(Saved data entries)
/-- Held contributions of a slice that stand in its merge buffers (R190). -/
def buffersUsed (s : State) (slice : Nat) : Nat :=
  ((recsAt s slice).flatMap fun r => r.held.filter fun h =>
    match tlook h.2 s.contribs with
    | some c => !c.spilled
    | none => false).length

/-- The spill area's bytes of a contribution (R190): one word of the tile after another. -/
def spillAddr (r : AccRec) (j : Nat) : Nat := r.spill + (j - 1) * (if r.kind = 1 then 32768 else 65536)

/-- One access of the slice to 256 bytes of a spill area, a relaxed access of die scope (R190); none where the page has no mapping, or
another agent's tenure forbids the write (log 39). -/
def spillMap (gk t a : Nat) (write : Bool) : Op (Option VRef) := do
  match ← mapLane gk t a ⟨[0], !write, write, 256, false, none⟩ (if write then 2 else 1) with
  | .ok r =>
    let s ← get
    return if write && (tenureConflict s r (selfWho s gk) 256).isSome then none else some r
  | _ => return none
def spillPut (core : Nat) (r : VRef) (x : Nat) : Op Unit := do
  let die := dieOfCore core
  if r.loose && r.e.l2 then dirtyWrite (.l2 die) die r 64 x r.e.evp
  else
    saveSector r 64
    let w ← homeWrite r 64 x ((← get).lc core)
    written core r w
def spillGet (core : Nat) (whos : List Agent) (r : VRef) : Op Nat := do
  let s ← get
  if r.loose && r.e.l2 then return (← plainFill (.l2 (dieOfCore core)) (dieOfCore core) r r.e.evp).bytes 0 64
  else return homeRead s r whos 64

/-- All of some accesses, or none of them. -/
def allMapped {α β : Type} (f : α → Op (Option β)) : List α → Op (Option (List β))
  | [] => pure (some [])
  | x :: xs => do
    match ← f x with
    | none => return none
    | some y => return (← allMapped f xs).map (y :: ·)

/-- Move a held contribution's elements to the spill area, or read them back; without a mapping for all of it the contribution
stays in the slice (log 39). -/
def spillOut (gk t : Nat) (r : AccRec) (j : Nat) (p : Tab Nat) : Op Bool := do
  let z := kindBytes r.kind
  let a (i : Nat) : Nat := spillAddr r j + 256 * i
  match ← allMapped (fun (i : Nat) => spillMap gk t (a i) true) (List.range (kindRows r.kind * 2)) with
  | none => return false
  | some rs =>
    rs.zipIdx.forM fun (x, i) => (List.range 4).forM fun j => do
      let v := (sectorSum z (fun _ => 0) fun o _ =>
        (tlook (128 * (i / 2) + (256 * (i % 2) + 64 * j + o) / z) p).map fun v => (v, .none)).1
      spillPut (coreOfGrp gk) { x with va := x.va + 64 * j, pa := x.pa + 64 * j } v
    return true

def spillBack (gk t : Nat) (r : AccRec) (j : Nat) (p : Tab Nat) : Op (Tab Nat) := do
  let z := kindBytes r.kind
  let a (i : Nat) : Nat := spillAddr r j + 256 * i
  match ← allMapped (fun (i : Nat) => spillMap gk t (a i) false) (List.range (kindRows r.kind * 2)) with
  | none => return p
  | some rs =>
    let whos := selfWho (← get) gk
    let secs ← rs.mapM fun x => (List.range 4).mapM fun j =>
      spillGet (coreOfGrp gk) whos { x with va := x.va + 64 * j, pa := x.pa + 64 * j }
    return p.map fun (k, v) =>
      let o := k % 128 * z
      match secs[k / 128 * 2 + o / 256]? with
      | some x => (k, x.getD (o % 256 / 64) 0 / 2 ^ (8 * (o % 64)) % 2 ^ (8 * z))
      | none => (k, v)

/-! Progress, saved partials and the end of a word -/

/-- ROWPROG after a trap of an X word (R196, R198). -/
def rowprogX (old : W64) (f : XFmt) (rows : Nat) : W64 :=
  BitVec.ofNat 64 (2 ^ 63 + f.code * 2 ^ 48 + rows * 2 ^ 32 + old.toNat % 2 ^ 32)
def rowprogXDone (old : W64) : W64 := old &&& ~~~(BitVec.ofNat 64 (2 ^ 63))

/-- Whether a re-executed word of a format goes on from ROWPROG (R199). -/
def resumes (g : Group) (f : XFmt) : Bool :=
  g.rowprog.getLsbD 63 && bits g.rowprog.toNat 55 48 = f.code

/-- The unit records progress and saves the snapshot, and the partial (R198, R486). -/
def saveMatrix (gk : Nat) (ch : Chain) (word rows : Nat) (deliver : Bool) (ev : Ev) : Op Unit :=
  modGroup gk fun g => { g with
    rowprog := rowprogX g.rowprog ch.fmt rows
    mx := { chain := some ch, deliver := deliver, ev := ev }
    due := g.due ++ saveImage ch word }

/-- XV becomes 0 when a resumed word completes (R199). -/
def clearSaved (gk : Nat) : Op Unit :=
  modGroup gk fun g => { g with mx := {}, rowprog := rowprogXDone g.rowprog }

/-- An operation on the save region that waits un-issues the word in progress. -/
def savedFor {α : Type} (m : Op α) : Op α :=
  tryCatch m fun e => do
    if e = .done then unissue
    throw e

/-- What the matrix save area of a group holds (R199, R444): the snapshot, and the elements of the saved partial's started rows, which
are the ones that were saved (log 73). -/
def restoreMatrix (gk : Nat) (f : XFmt) : Op Chain := do
  let g ← groupAt gk
  let p ← myPart gk
  let z := kindBytes (matKind f)
  let n := matM f
  let halves (xs : List Nat) : List Nat := xs.flatMap fun x => [x % 2 ^ 32, x / 2 ^ 32]
  let scales ← (if f.scaled then loadWords gk (p + 0x19000) 256 else pure [])
  let snap ← loadWords gk (p + 0x19800) 7
  let listed := ((g.mx.chain.map (·.elems)).getD []).map (·.1)
  let elems ← listed.mapM fun k => do
    let o := (k / 128 * n + k % 128) * z
    let x ← loadWord gk (p + 0x9000 + o / 8 * 8)
    return (k, if z = 8 then x else x / 2 ^ (8 * (o % 8)) % 2 ^ 32)
  return {
    fmt := f
    split := (g.mx.chain.map (·.split)).getD 0
    det := (g.mx.chain.map (·.det)).getD false
    desc := snap.take 4
    scales := halves scales
    rows := BitVec.ofNat 128 (snap.getD 5 0 + snap.getD 6 0 * 2 ^ 64)
    elems := elems }

/-- The chain that a group's next X word finds open: its own, or the one with DET = 1 that a trap saved and the return restores (R182). -/
def Group.openChain (g : Group) : Option Chain :=
  match g.chain with
  | some ch => some ch
  | none => if g.handler.isNone then g.kept.filter (·.det) else none
def dropChain (gk : Nat) : Op Unit :=
  modGroup gk fun g => { g with
    chain := none
    kept := if g.chain.isNone && g.handler.isNone then g.kept.filter (!·.det) else g.kept }

/-- Whether a chain that a word closed is still on its way, or held. -/
def closing (s : State) (gk pid : Nat) : Bool := s.contribs.any fun e => e.2.gk = gk && e.2.closes = some pid

/-- A word of the matrix unit completes (R65), once the chain that it closed has been added (R486). -/
def completePend (gk id cause : Nat) : Op Unit := do
  let s ← get
  match tlook gk s.groups with
  | none => pure ()
  | some g =>
    if closing s gk id then
      putGroup gk { g with pend := g.pend.map fun p => if p.id = id then { p with fin := true } else p }
    else
      let fence := g.pend.any fun p => p.id = id && p.fence == .acquire
      putGroup gk { g with pend := g.pend.filter fun p => p.id != id }
      if fence then acquireCore (coreOfGrp gk)
      wakeStalled gk cause
      tryEnter gk

/-- A contribution leaves the slice: added, or discarded by MZERO (R187); its word completes, and what it wrote precedes a later release
of its group (R192). -/
def retireContrib (id : Nat) : Op Unit := do
  match tlook id (← get).contribs with
  | none => pure ()
  | some c =>
    modify fun s => { s with contribs := tdel id s.contribs }
    wakeAll fun _ _ w => w == .matrix
    if (tlook c.gk (← get).groups).isSome then
      if c.resumed then clearSaved c.gk
      match c.pid, c.closes with
      | some p, _ => completePend c.gk p 1
      | none, some p =>
        if (← groupAt c.gk).pend.any fun x => x.id = p && x.fin then completePend c.gk p 1
      | none, none => tryEnter c.gk

/-! Refused contributions -/

/-- The words of a group in its core's matrix unit that have not begun, from outstanding word `p` on. -/
def unbegun (s : State) (gk p : Nat) : List Nat :=
  ((s.core (coreOfGrp gk)).mx.filter fun w => w.gk = gk && p ≤ w.pid && !w.begun).map (·.pid)

/-- Words leave the matrix unit without effect; those behind a trapping one are held (R198). -/
def dropWorks (gk : Nat) (ps : List Nat) : Op Unit :=
  modCore (coreOfGrp gk) fun k => { k with mx := k.mx.filter fun w => !(w.gk = gk && ps.contains w.pid) }
def holdWorks (gk : Nat) (ps : List Nat) : Op Unit := do
  dropWorks gk ps
  ps.forM fun p => holdPend gk p

/-- The trap of an outstanding X word at a row boundary, or at its delivery: the words queued behind it have not started (R198). -/
def trapWork (gk p : Nat) (t : TrapInfo) : Op Unit := do
  let later := (unbegun (← get) gk p).filter (· != p)
  dropWorks gk (p :: later)
  trapPend gk p t
  if (tlook gk (← get).groups).isSome then holdWorks gk later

* Action item *
Starting at the line that contains "wakeAll fun _ _ w => w == .matrix", print every line through the last one of the records, exactly and with nothing else.

* Answer box *
    wakeAll fun _ _ w => w == .matrix
    if (tlook c.gk (← get).groups).isSome then
      if c.resumed then clearSaved c.gk
      match c.pid, c.closes with
      | some p, _ => completePend c.gk p 1
      | none, some p =>
        if (← groupAt c.gk).pend.any fun x => x.id = p && x.fin then completePend c.gk p 1
      | none, none => tryEnter c.gk

/-! Refused contributions -/

/-- The words of a group in its core's matrix unit that have not begun, from outstanding word `p` on. -/
def unbegun (s : State) (gk p : Nat) : List Nat :=
  ((s.core (coreOfGrp gk)).mx.filter fun w => w.gk = gk && p ≤ w.pid && !w.begun).map (·.pid)

/-- Words leave the matrix unit without effect; those behind a trapping one are held (R198). -/
def dropWorks (gk : Nat) (ps : List Nat) : Op Unit :=
  modCore (coreOfGrp gk) fun k => { k with mx := k.mx.filter fun w => !(w.gk = gk && ps.contains w.pid) }
def holdWorks (gk : Nat) (ps : List Nat) : Op Unit := do
  dropWorks gk ps
  ps.forM fun p => holdPend gk p

/-- The trap of an outstanding X word at a row boundary, or at its delivery: the words queued behind it have not started (R198). -/
def trapWork (gk p : Nat) (t : TrapInfo) : Op Unit := do
  let later := (unbegun (← get) gk p).filter (· != p)
  dropWorks gk (p :: later)
  trapPend gk p t
  if (tlook gk (← get).groups).isSome then holdWorks gk later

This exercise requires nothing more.